- _Work to be completed_
Look below for the line that has "((s.endActive_keeps w _).trans". Set down the lines from there through the line that has "exact ((s.changeState_keeps _", exactly as written.

---------- Dataset ----------

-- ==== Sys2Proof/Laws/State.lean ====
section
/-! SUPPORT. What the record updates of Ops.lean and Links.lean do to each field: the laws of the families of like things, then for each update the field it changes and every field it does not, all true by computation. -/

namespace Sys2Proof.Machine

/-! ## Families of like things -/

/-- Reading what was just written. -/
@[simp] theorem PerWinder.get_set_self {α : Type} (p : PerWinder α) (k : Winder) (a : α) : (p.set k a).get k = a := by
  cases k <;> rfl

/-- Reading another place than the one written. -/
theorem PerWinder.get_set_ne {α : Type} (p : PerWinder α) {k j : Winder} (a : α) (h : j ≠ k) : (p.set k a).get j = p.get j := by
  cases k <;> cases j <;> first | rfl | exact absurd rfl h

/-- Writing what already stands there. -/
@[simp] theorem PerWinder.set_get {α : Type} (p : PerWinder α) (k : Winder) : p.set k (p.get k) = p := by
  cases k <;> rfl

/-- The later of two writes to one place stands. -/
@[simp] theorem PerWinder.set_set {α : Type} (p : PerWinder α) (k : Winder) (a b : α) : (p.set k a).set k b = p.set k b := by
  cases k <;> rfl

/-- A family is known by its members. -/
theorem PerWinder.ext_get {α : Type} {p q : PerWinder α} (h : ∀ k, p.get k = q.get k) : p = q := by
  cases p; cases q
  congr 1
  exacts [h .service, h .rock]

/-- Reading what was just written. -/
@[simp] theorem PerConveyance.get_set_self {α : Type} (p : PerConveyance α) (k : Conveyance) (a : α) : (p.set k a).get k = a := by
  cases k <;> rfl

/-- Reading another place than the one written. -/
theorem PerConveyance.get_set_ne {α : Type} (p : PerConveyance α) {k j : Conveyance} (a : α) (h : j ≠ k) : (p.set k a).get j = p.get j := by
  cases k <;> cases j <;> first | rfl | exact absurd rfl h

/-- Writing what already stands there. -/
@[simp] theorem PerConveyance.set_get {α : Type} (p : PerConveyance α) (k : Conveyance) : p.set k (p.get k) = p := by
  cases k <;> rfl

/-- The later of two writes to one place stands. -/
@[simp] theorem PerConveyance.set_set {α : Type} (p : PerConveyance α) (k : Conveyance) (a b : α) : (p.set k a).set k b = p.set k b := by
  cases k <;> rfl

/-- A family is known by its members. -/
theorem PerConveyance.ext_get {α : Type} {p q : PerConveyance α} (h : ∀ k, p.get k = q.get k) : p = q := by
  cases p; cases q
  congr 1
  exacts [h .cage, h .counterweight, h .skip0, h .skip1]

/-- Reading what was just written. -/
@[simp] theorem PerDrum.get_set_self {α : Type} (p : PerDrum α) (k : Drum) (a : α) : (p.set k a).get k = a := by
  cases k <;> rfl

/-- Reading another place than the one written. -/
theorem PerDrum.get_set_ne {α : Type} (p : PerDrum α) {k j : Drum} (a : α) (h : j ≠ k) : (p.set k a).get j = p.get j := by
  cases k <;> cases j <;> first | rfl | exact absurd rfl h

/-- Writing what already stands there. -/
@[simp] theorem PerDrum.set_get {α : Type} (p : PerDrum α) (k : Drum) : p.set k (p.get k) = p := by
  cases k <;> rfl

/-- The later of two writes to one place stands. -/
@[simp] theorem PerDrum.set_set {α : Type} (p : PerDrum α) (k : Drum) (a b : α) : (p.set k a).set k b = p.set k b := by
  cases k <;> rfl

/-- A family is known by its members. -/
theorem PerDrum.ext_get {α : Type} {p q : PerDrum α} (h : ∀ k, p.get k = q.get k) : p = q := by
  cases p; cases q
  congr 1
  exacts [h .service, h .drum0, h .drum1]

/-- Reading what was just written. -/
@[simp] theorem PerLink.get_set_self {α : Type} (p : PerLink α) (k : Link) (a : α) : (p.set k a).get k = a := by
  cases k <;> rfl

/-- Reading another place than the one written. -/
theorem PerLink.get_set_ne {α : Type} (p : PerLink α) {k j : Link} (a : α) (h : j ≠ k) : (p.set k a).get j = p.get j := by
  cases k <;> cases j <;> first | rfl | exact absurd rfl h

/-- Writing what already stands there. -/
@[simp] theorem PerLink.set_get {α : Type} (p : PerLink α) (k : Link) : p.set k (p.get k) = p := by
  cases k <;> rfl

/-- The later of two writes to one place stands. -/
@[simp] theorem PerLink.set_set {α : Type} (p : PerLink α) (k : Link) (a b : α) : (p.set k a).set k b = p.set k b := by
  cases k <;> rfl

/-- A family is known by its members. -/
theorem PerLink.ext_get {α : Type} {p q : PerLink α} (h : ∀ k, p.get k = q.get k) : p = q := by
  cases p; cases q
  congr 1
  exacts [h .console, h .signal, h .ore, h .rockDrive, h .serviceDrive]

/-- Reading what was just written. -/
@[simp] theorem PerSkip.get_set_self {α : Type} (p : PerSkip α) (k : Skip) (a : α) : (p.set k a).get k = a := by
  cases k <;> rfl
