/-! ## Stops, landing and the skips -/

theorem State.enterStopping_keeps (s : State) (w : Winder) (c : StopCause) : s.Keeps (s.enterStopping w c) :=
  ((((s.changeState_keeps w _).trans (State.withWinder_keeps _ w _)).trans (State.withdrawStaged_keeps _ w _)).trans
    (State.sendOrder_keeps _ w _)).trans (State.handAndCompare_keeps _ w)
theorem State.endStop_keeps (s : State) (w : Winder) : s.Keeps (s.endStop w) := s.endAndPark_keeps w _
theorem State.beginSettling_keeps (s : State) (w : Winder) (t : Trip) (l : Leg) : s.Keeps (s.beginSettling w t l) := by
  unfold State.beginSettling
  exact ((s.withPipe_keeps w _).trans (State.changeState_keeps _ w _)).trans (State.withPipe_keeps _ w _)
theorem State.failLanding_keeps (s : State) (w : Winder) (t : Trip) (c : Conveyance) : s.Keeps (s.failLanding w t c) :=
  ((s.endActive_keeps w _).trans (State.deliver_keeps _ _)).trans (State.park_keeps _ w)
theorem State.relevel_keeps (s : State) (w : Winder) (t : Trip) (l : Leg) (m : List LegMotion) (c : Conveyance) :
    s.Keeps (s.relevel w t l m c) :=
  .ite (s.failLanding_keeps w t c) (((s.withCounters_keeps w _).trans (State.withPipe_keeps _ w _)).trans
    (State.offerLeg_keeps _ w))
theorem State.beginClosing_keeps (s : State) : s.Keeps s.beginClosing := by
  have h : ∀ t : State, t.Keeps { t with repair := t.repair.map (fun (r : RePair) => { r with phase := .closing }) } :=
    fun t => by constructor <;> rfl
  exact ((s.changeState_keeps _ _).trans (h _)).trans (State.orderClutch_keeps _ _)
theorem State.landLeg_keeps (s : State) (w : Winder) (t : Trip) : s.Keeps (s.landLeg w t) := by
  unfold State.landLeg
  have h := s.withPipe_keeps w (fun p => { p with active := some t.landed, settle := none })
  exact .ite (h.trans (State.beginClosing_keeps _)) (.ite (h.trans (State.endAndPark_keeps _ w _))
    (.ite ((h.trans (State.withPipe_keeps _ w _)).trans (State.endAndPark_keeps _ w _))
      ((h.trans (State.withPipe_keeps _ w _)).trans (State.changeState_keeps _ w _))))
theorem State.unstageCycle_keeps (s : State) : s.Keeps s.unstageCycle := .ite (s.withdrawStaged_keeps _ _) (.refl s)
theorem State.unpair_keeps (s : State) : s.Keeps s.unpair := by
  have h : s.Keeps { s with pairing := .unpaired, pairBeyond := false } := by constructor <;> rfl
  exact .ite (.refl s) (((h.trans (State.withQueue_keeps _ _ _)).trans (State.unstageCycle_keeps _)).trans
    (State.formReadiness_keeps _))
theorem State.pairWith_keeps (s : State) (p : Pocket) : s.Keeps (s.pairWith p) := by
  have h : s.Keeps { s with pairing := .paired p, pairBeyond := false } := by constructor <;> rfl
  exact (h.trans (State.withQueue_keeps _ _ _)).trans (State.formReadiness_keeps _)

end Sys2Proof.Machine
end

----------

- _Solution below_
  ((s.endActive_keeps w _).trans (State.deliver_keeps _ _)).trans (State.park_keeps _ w)
theorem State.relevel_keeps (s : State) (w : Winder) (t : Trip) (l : Leg) (m : List LegMotion) (c : Conveyance) :
    s.Keeps (s.relevel w t l m c) :=
  .ite (s.failLanding_keeps w t c) (((s.withCounters_keeps w _).trans (State.withPipe_keeps _ w _)).trans
    (State.offerLeg_keeps _ w))
theorem State.beginClosing_keeps (s : State) : s.Keeps s.beginClosing := by
  have h : ∀ t : State, t.Keeps { t with repair := t.repair.map (fun (r : RePair) => { r with phase := .closing }) } :=
    fun t => by constructor <;> rfl
  exact ((s.changeState_keeps _ _).trans (h _)).trans (State.orderClutch_keeps _ _)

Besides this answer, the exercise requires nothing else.